Provided records below:
-- ==== Sys2Proof/Laws/KeepsBatches.lean ====
section
/-! SUPPORT. `Keeps` for the Batch Controller's orders, frames, timeouts and directory (chapters 1, 8, 9), where
a record that enters a terminal state also leaves the directory. -/

namespace Sys2Proof.Machine

set_option Elab.async false

variable {s u : State}

/-! ## The directory -/

theorem keeps_removeDir (b o : Nat) (h : Keeps s u) : Keeps s (removeDir b o u) := by
  refine keeps_modBct _ (fun k => ⟨k.table, k.numbers, k.oneLive, k.holes, ?_, ?_, k.granted, k.distinct⟩)
    (fun _ k d hd => k d (List.mem_of_mem_filter hd)) h
  · exact le_trans (List.length_filter_le _ _) k.room
  · exact k.known.sublist (List.Sublist.map _ List.filter_sublist)

/-- Where this station's entry of a batch is removed, the batch needs no live record any more. -/
theorem ownListed_removeDir (b : Nat) (but : List Nat) (k : u.ownListed (b :: but)) :
    (removeDir b u.oru.address u).ownListed but := by
  intro d hd ho hb
  have hd' := List.mem_filter.mp hd
  have ho' : d.owner = u.oru.address := ho
  refine k d hd'.1 ho' ?_
  have : ¬ d.batch = b := by
    intro e
    have := hd'.2
    simp [e, ho'] at this
  simp [this, hb]

theorem own_listed (own : Nat) (l : List DirEntry) (table : List BatchRec) (ht : table.length ≤ Config.batchEntries)
    (hk : (l.map (·.batch)).Nodup)
    (hl : ∀ d ∈ l, d.owner = own → ∃ r ∈ table, r.number = d.batch ∧ r.state.terminal = false) :
    (l.filter (·.owner == own)).length ≤ Config.batchEntries := by
  have hsub : (l.filter (·.owner == own)).map (·.batch) ⊆ table.map (·.number) := by
    intro x hx
    obtain ⟨d, hd, rfl⟩ := List.mem_map.mp hx
    obtain ⟨hd, ho⟩ := List.mem_filter.mp hd
    obtain ⟨r, hr, hn, _⟩ := hl d hd (by simpa using ho)
    exact List.mem_map.mpr ⟨r, hr, hn⟩
  have hnd : ((l.filter (·.owner == own)).map (·.batch)).Nodup := hk.sublist (List.Sublist.map _ List.filter_sublist)
  have := (List.subperm_of_subset hnd hsub).length_le
  simp only [List.length_map] at this
  exact le_trans this ht

theorem length_dropForeign (own : Nat) (l : List DirEntry) :
    (dropForeign own l).length ≤ l.length ∧
      ((∃ d ∈ l, d.owner ≠ own) → (dropForeign own l).length + 1 = l.length) := by
  induction l with
  | nil => simp [dropForeign]
  | cons e l ih =>
    unfold dropForeign
    split
    · exact ⟨by simp, fun _ => by simp⟩
    · rename_i he
      refine ⟨by simpa using ih.1, fun ⟨d, hd, hn⟩ => ?_⟩
      rcases List.mem_cons.mp hd with rfl | hd
      · exact absurd hn he
      · simpa using ih.2 ⟨d, hd, hn⟩

theorem dropForeign_sublist (own : Nat) (l : List DirEntry) : (dropForeign own l).Sublist l := by
  induction l with
  | nil => exact List.Sublist.slnil
  | cons e l ih =>
    unfold dropForeign
    split
    · exact List.sublist_cons_self _ _
    · exact ih.cons_cons _

/-- What an entry made or overwritten leaves: the directory stays bounded, because at most 8 entries have this
station as owner (R26). -/
theorem bounded_setDir (e : DirEntry) (hk : u.bct.bounded) (ho : u.ownListed []) : (setDir e u).bct.bounded := by
  have hrest : ∀ l : List DirEntry, l.Sublist u.bct.directory → e.batch ∉ l.map (·.batch) →
      l.length < Config.directoryEntries → (l ++ [e]).length ≤ Config.directoryEntries ∧
        ((l ++ [e]).map (·.batch)).Nodup := by
    intro l hl hb hn
    refine ⟨by simpa using hn, ?_⟩
    rw [List.map_append, List.nodup_append]
    refine ⟨hk.known.sublist (hl.map _), by simp, ?_⟩
    rintro a ha b hb' rfl
    have : a = e.batch := by simpa using hb'
    exact hb (this ▸ ha)
  have hf : e.batch ∉ (u.bct.directory.filter (·.batch != e.batch)).map (·.batch) := by
    intro hx
    obtain ⟨d, hd, he⟩ := List.mem_map.mp hx
    have := (List.mem_filter.mp hd).2
    simp [he] at this
  have hsub : (u.bct.directory.filter (·.batch != e.batch)).Sublist u.bct.directory := List.filter_sublist
  have key : (setDir e u).bct.directory.length ≤ Config.directoryEntries ∧
      ((setDir e u).bct.directory.map (·.batch)).Nodup := by
    unfold setDir
    simp only [modBct_bct]
    split
    · rename_i hl
      exact hrest _ hsub hf hl
    · rename_i hl
      have hds := dropForeign_sublist u.oru.address (u.bct.directory.filter (·.batch != e.batch))
      refine hrest _ (hds.trans hsub) (fun hx => hf ((hds.map _).subset hx)) ?_
      have hlen : (u.bct.directory.filter (·.batch != e.batch)).length ≤ Config.directoryEntries :=
        le_trans (List.length_filter_le _ _) hk.room
      have hown := own_listed u.oru.address u.bct.directory u.bct.batches hk.table hk.known
        (fun d hd h => ho d hd h (by simp))
      have hex : ∃ d ∈ u.bct.directory.filter (·.batch != e.batch), d.owner ≠ u.oru.address := by
        by_contra hc
        have hc' : ∀ d ∈ u.bct.directory.filter (·.batch != e.batch), d.owner = u.oru.address := by
          intro d hd
          by_contra hne
          exact hc ⟨d, hd, hne⟩
        have h1 : (u.bct.directory.filter (·.batch != e.batch)).Sublist
            (u.bct.directory.filter (·.owner == u.oru.address)) := by
          have h2 : (u.bct.directory.filter (·.batch != e.batch)).filter (·.owner == u.oru.address) =
              u.bct.directory.filter (·.batch != e.batch) :=
            List.filter_eq_self.mpr (fun d hd => by simpa using hc' d hd)
          rw [← h2]
          exact hsub.filter _
        have := h1.length_le
        simp only [Config.directoryEntries, Config.batchEntries] at *
        omega
      have := (length_dropForeign u.oru.address (u.bct.directory.filter (·.batch != e.batch))).2 hex
      simp only [Config.directoryEntries] at *
      omega
  exact ⟨hk.table, hk.numbers, hk.oneLive, hk.holes, key.1, key.2, hk.granted, hk.distinct⟩

theorem ownListed_setDir (e : DirEntry) (but : List Nat)
    (he : e.owner = u.oru.address → ∃ r ∈ u.bct.batches, r.number = e.batch ∧ r.state.terminal = false)
    (k : u.ownListed but) : (setDir e u).ownListed but := by
  intro d hd ho hb
  have hd' : d ∈ u.bct.directory ∨ d = e := by
    unfold setDir at hd
    simp only [modBct_bct] at hd
    split at hd
    · rcases List.mem_append.mp hd with hd | hd
      · exact Or.inl (List.mem_of_mem_filter hd)
      · exact Or.inr (List.mem_singleton.mp hd)
    · rcases List.mem_append.mp hd with hd | hd
      · exact Or.inl (List.mem_of_mem_filter ((dropForeign_sublist _ _).subset hd))
      · exact Or.inr (List.mem_singleton.mp hd)
  rcases hd' with hd | rfl
  · exact k d hd ho hb
  · exact he ho

/-- Operations after which the bounds hold when all of them held before. -/
def Safe (s t : State) : Prop :=
  t.power = s.power ∧ t.pending = s.pending ∧ t.oru.address = s.oru.address ∧ t.oru.role = s.oru.role ∧
    t.oru.settings = s.oru.settings ∧ s.now ≤ t.now ∧ (s.Inv → t.Inv)

theorem Keeps.safe {s t : State} (h : Keeps s t) : Safe s t :=
  ⟨h.power, h.pending, h.address, h.role, h.settings, h.clock, h.inv⟩

theorem Safe.trans {s t v : State} (h : Safe s t) (k : Safe t v) : Safe s v :=
  ⟨k.1.trans h.1, k.2.1.trans h.2.1, k.2.2.1.trans h.2.2.1, k.2.2.2.1.trans h.2.2.2.1,
    k.2.2.2.2.1.trans h.2.2.2.2.1, le_trans h.2.2.2.2.2.1 k.2.2.2.2.2.1, k.2.2.2.2.2.2 ∘ h.2.2.2.2.2.2⟩

theorem safe_setDir (e : DirEntry)
    (he : e.owner = u.oru.address → ∃ r ∈ u.bct.batches, r.number = e.batch ∧ r.state.terminal = false) :
    Safe u (setDir e u) :=
  ⟨rfl, rfl, rfl, rfl, rfl, le_refl _, fun i => ⟨i.queues, i.track, i.pages, i.intake, i.commits,
    bounded_setDir e i.tables i.own, ⟨i.sized.1, i.sized.2, i.sized.3⟩, ownListed_setDir e [] he i.own, i.mems⟩⟩

/-! ## Terminal states -/

/-- All that `Keeps` says but for the entry of one batch in the directory. -/
structure KeepsBut (b : Nat) (s t : State) : Prop where
  power    : t.power = s.power
  pending  : t.pending = s.pending
  address  : t.oru.address = s.oru.address
  role     : t.oru.role = s.oru.role
  settings : t.oru.settings = s.oru.settings
  clock    : s.now ≤ t.now
  queues   : s.fli.queuesBounded → t.fli.queuesBounded
  track    : s.tsq.trackBounded → t.tsq.trackBounded
  pages    : s.pgs.accounted → t.pgs.accounted
  intake   : s.ict.accounted → t.ict.accounted
  commits  : s.ict.committing → t.ict.committing
  tables   : s.bct.bounded → t.bct.bounded
  sized    : s.sized → t.sized
  own      : ∀ but, s.ownListed but → t.ownListed (b :: but)
  mems     : s.memoriesWf → t.memoriesWf

theorem Keeps.thenBut {b : Nat} {s t v : State} (h : Keeps s t) (k : KeepsBut b t v) : KeepsBut b s v :=
  ⟨k.power.trans h.power, k.pending.trans h.pending, k.address.trans h.address, k.role.trans h.role,
    k.settings.trans h.settings, le_trans h.clock k.clock, k.queues ∘ h.queues, k.track ∘ h.track,
    k.pages ∘ h.pages, k.intake ∘ h.intake, k.commits ∘ h.commits,
    k.tables ∘ h.tables, k.sized ∘ h.sized, fun x => k.own x ∘ h.own x, k.mems ∘ h.mems⟩

theorem KeepsBut.thenKeeps {b : Nat} {s t v : State} (h : KeepsBut b s t) (k : Keeps t v) : KeepsBut b s v :=
  ⟨k.power.trans h.power, k.pending.trans h.pending, k.address.trans h.address, k.role.trans h.role,
    k.settings.trans h.settings, le_trans h.clock k.clock, k.queues ∘ h.queues, k.track ∘ h.track,
    k.pages ∘ h.pages, k.intake ∘ h.intake, k.commits ∘ h.commits,
    k.tables ∘ h.tables, k.sized ∘ h.sized, fun x => k.own _ ∘ h.own x, k.mems ∘ h.mems⟩

/-- The removal of this station's directory entry restores what a terminal state had left open. -/
theorem KeepsBut.removed {b : Nat} {s t : State} (h : KeepsBut b s t) : Keeps s (removeDir b t.oru.address t) := by
  have k := keeps_removeDir b t.oru.address (Keeps.refl t)
  exact ⟨k.power.trans h.power, k.pending.trans h.pending, k.address.trans h.address, k.role.trans h.role,
    k.settings.trans h.settings, le_trans h.clock k.clock, k.queues ∘ h.queues, k.track ∘ h.track,
    k.pages ∘ h.pages, k.intake ∘ h.intake, k.commits ∘ h.commits, k.tables ∘ h.tables,
    k.sized ∘ h.sized,
    fun x i => ownListed_removeDir b x (h.own x i), k.mems ∘ h.mems⟩

theorem keepsBut_enterTerminal (b : Nat) (st : BatchState) (hst : st ≠ .opening ∧ st ≠ .active) :
    KeepsBut b u (enterTerminal b st u) := by
  let w := u.updBatch b fun r => { r with state := st, terminalOrder := some u.bct.terminalNext }
  have h1 : KeepsBut b u w := by
    refine ⟨rfl, rfl, rfl, rfl, rfl, le_refl _, id, id, id, id, id, ?_, fun z => ⟨z.1, z.2, z.3⟩, ?_, id⟩
    · refine bounded_updFirst b _ (fun _ _ => rfl) (fun r _ hl => ?_) (fun _ _ _ => id)
      simp [BatchRec.live, hst.1, hst.2] at hl
    · intro but k d hd ho hb
      have hne : ¬ d.batch = b := fun e => hb (e ▸ List.mem_cons_self ..)
      exact listed_updFirst b d.batch (fun r => { r with state := st, terminalOrder := some u.bct.terminalNext })
        (fun _ _ => rfl) (fun _ _ e => absurd e.symm hne) _
        (k d hd ho (fun hm => hb (List.mem_cons_of_mem _ hm)))
  refine h1.thenKeeps (keeps_dropQueue _ (keeps_modBct _ ?_ (fun _ => id) (Keeps.refl w)))
  exact fun k => ⟨k.table, k.numbers, k.oneLive, k.holes, k.room, k.known, k.granted, k.distinct⟩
End of Provided records.
Task requirements: Starting with the line that holds "8, 9), where" and ending with the line that holds "refine keeps_modBct _", retype every line in the data above exactly, and nothing else.

Response:
/-! SUPPORT. `Keeps` for the Batch Controller's orders, frames, timeouts and directory (chapters 1, 8, 9), where
a record that enters a terminal state also leaves the directory. -/

namespace Sys2Proof.Machine

set_option Elab.async false

variable {s u : State}

/-! ## The directory -/

theorem keeps_removeDir (b o : Nat) (h : Keeps s u) : Keeps s (removeDir b o u) := by
  refine keeps_modBct _ (fun k => ⟨k.table, k.numbers, k.oneLive, k.holes, ?_, ?_, k.granted, k.distinct⟩)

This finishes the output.